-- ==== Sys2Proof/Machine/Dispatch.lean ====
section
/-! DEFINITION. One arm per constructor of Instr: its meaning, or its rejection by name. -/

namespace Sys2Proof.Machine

****************************************

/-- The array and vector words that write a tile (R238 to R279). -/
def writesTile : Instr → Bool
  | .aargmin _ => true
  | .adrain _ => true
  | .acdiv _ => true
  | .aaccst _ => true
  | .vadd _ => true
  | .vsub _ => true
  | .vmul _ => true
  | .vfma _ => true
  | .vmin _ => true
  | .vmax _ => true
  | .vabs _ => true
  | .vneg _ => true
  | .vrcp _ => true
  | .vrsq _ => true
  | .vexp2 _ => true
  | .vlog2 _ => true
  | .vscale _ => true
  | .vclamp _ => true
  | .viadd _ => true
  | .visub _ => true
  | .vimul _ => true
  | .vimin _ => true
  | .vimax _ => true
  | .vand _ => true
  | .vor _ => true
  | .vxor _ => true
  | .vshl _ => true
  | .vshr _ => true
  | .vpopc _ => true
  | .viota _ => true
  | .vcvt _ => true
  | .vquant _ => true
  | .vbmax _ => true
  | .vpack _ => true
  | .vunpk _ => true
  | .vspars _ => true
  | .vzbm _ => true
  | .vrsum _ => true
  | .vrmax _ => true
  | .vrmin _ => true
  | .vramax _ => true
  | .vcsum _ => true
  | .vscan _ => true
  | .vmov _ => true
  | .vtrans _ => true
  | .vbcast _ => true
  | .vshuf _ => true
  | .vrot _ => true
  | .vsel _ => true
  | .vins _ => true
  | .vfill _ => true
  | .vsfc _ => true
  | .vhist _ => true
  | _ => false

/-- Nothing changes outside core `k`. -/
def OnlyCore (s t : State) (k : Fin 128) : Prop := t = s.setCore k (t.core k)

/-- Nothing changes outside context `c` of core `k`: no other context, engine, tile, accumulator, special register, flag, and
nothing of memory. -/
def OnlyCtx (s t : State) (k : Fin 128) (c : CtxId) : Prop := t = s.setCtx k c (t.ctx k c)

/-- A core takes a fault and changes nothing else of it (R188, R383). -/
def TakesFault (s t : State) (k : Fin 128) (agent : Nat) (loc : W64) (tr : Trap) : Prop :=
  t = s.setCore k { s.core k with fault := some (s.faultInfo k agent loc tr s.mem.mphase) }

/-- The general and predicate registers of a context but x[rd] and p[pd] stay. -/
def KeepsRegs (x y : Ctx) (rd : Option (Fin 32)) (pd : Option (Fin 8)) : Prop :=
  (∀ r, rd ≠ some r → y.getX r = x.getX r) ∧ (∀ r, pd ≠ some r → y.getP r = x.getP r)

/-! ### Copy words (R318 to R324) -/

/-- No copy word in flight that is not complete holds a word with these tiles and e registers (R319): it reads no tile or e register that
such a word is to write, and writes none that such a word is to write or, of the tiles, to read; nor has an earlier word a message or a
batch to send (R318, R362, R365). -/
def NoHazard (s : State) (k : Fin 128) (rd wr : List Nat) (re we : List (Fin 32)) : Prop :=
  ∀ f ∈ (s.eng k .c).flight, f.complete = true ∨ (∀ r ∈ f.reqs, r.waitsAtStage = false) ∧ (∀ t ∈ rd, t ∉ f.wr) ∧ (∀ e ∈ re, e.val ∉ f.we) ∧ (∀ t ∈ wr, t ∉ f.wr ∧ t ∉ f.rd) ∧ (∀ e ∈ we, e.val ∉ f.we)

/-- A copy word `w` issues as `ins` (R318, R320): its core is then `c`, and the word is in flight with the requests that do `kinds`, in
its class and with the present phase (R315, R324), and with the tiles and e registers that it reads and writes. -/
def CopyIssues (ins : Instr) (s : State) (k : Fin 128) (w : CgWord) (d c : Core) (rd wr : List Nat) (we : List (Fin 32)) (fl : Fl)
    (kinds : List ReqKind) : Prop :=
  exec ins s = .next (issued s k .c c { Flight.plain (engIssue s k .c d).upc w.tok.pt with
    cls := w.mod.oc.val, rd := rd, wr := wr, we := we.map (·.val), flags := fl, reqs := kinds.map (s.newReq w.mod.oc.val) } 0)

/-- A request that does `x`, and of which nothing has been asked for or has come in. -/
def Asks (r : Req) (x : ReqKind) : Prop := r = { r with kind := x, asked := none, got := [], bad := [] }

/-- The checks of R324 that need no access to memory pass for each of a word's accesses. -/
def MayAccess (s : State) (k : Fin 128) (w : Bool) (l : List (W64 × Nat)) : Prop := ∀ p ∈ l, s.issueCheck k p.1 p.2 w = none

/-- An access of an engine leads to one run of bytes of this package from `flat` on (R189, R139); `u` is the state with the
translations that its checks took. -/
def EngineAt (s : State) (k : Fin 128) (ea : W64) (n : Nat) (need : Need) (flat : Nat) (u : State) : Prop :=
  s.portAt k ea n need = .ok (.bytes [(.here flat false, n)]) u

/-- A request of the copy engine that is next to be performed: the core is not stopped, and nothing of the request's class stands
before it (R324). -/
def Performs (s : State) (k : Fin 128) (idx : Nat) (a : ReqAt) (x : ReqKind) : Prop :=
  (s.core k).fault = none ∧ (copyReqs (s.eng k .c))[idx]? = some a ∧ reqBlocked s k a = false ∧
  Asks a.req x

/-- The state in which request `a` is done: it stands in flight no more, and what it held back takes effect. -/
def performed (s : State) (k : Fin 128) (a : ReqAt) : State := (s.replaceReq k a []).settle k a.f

****************************************

EXERCISE GOAL:
The required output is every line above from the one with "-- ==== Sys2Proof/Machine/Dispatch.lean" down to the one with "namespace Sys2Proof.Machine", restated word for word, ends included.

EXERCISE RESPONSE:
-- ==== Sys2Proof/Machine/Dispatch.lean ====
section
/-! DEFINITION. One arm per constructor of Instr: its meaning, or its rejection by name. -/

namespace Sys2Proof.Machine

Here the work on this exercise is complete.